When you login to Komondor, you arrive at the login node (v01). Apart from being the gate to the supercomputer system, the login node can be used to manage your projects on the supercomputer. Management tasks include:

  • uploading programs and data to the storage;

  • compiling and installing software;

  • preparing your application to be run on the supercomputer;

  • submitting computation jobs to the compute nodes using the Slurm scheduler;

  • monitoring and handling submitted jobs;

  • checking job efficiency to improve subsequent jobs;

  • arranging, downloading and backuping computation results.

Important

Though small management tasks that don’t require large resources can be executed on the login node, resource-intensive computation tasks are subject to interruption without prior notice.

Compute Nodes

Actual computation tasks must be run on the compute nodes. These are the nodes that provide the computing power of the supercomputer. According to the amount and type of resources, there are four different types of compute nodes in Komondor, arranged in four units called partitions (or queues (using terminology of other queuing systems)).

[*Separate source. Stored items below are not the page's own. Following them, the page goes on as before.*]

-- ==== Sys2Proof/Laws/Keeps.lean ====
section
/-! SUPPORT. The fields that each operation may write, and that no operation leaves dead ball (R360): a property that changes of those
fields keep is kept by the operation. Shared operations first. -/
set_option Elab.async false
set_option linter.all false

namespace Sys2Proof.Machine

/-- What a change of the block leaves as it was: every field whose bit m does not have, and dead ball (R360). -/
structure Agree (m : Nat) (b b' : Block) : Prop where
  regs : m.testBit 0 = false → b'.regs = b.regs
  cfg : m.testBit 1 = false → b'.cfg = b.cfg
  chans : m.testBit 2 = false → b'.chans = b.chans
  strands : m.testBit 3 = false → b'.strands = b.strands
  stations : m.testBit 4 = false → b'.stations = b.stations
  tallies : m.testBit 5 = false → b'.tallies = b.tallies
  adds : m.testBit 6 = false → b'.adds = b.adds
  walks : m.testBit 7 = false → b'.walks = b.walks
  parts : m.testBit 8 = false → b'.parts = b.parts
  standby : m.testBit 9 = false → b'.standby = b.standby
  commitQ : m.testBit 10 = false → b'.commitQ = b.commitQ
  invQ : m.testBit 11 = false → b'.invQ = b.invQ
  invals : m.testBit 12 = false → b'.invals = b.invals
  hubWr : m.testBit 13 = false → b'.hubWr = b.hubWr
  hubQ : m.testBit 14 = false → b'.hubQ = b.hubQ
  irqs : m.testBit 15 = false → b'.irqs = b.irqs
  ports : m.testBit 16 = false → b'.ports = b.ports
  gops : m.testBit 17 = false → b'.gops = b.gops
  linkReset : m.testBit 18 = false → b'.linkReset = b.linkReset
  colour : m.testBit 19 = false → b'.colour = b.colour
  vault : m.testBit 20 = false → b'.vault = b.vault
  ref : m.testBit 21 = false → b'.ref = b.ref
  pwr : m.testBit 22 = false → b'.pwr = b.pwr
  mgmt : m.testBit 23 = false → b'.mgmt = b.mgmt
  counters : m.testBit 24 = false → b'.counters = b.counters
  frzTime : m.testBit 25 = false → b'.frzTime = b.frzTime
  aoTime : m.testBit 26 = false → b'.aoTime = b.aoTime
  ponTime : m.testBit 27 = false → b'.ponTime = b.ponTime
  badRegs : m.testBit 28 = false → b'.badRegs = b.badRegs
  hazLatch : m.testBit 29 = false → b'.hazLatch = b.hazLatch
  nextId : m.testBit 30 = false → b'.nextId = b.nextId
  fresh : m.testBit 31 = false → b'.fresh = b.fresh
  dead : b.ref.dead = true → b'.ref.dead = true

/-- A property that every change of the fields of m keeps. -/
def Keeps (m : Nat) (P : Block → Prop) : Prop := ∀ b b' : Block, Agree m b b' → P b → P b'

theorem bits_sub {a c m : Nat} (h1 : a ||| c = c) (h2 : c ||| m = m) : a ||| m = m := by
  rw [← h2, ← Nat.or_assoc, h1]

theorem bit_absurd {c m i : Nat} (h2 : c ||| m = m) (h1 : c.testBit i = true) {p : Prop} (h3 : m.testBit i = false) : p := by
  rw [← h2, Nat.testBit_or, h1] at h3
  simp at h3

theorem keep_ite {P : Block → Prop} {c : Prop} [Decidable c] {x y : Block} (h1 : P x) (h2 : P y) :
    P (if c then x else y) := by
  by_cases hc : c
  · rwa [if_pos hc]
  · rwa [if_neg hc]

theorem keep_cut {p q : Prop} (h : p) (f : p → q) : q := f h

section
variable {m : Nat} {P : Block → Prop} (h : Keeps m P) {b : Block} (hb : P b)
include h hb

Partitions serve different type of computing requirements.

Job Queues (Partitions)

Four, non-overlapping job queues (partitions) are available on the Komondor supercomputer: the “CPU”, the “GPU”, the “AI” and the “BigData”. There is no testing partition, all four partitions are for actual computations.

Partition

Compute nodes

CPUs / node

CPU cores / node

GPUs / node

Memory / node

“CPU” (default)

184 x

2 AMD CPUs

128 CPU cores

N/A

256 GB RAM

“GPU”

58 x

1 AMD CPU

64 CPU cores

4 A100 GPUs

256 GB RAM

“AI”

4 x

2 AMD CPUs

128 CPU cores

8 A100 GPUs

512 GB RAM

“BigData”

1 x

16 Intel CPUs

288 CPU cores

N/A

12 TB RAM

You can instruct the Slurm scheduler to allocate the necessary resources and launch your tasks on the compute nodes using Slurm commands and special directives in your job script. Slurm queues all submitted jobs (from all users) according to their calculated priority and starts them on a schedule based on available resources.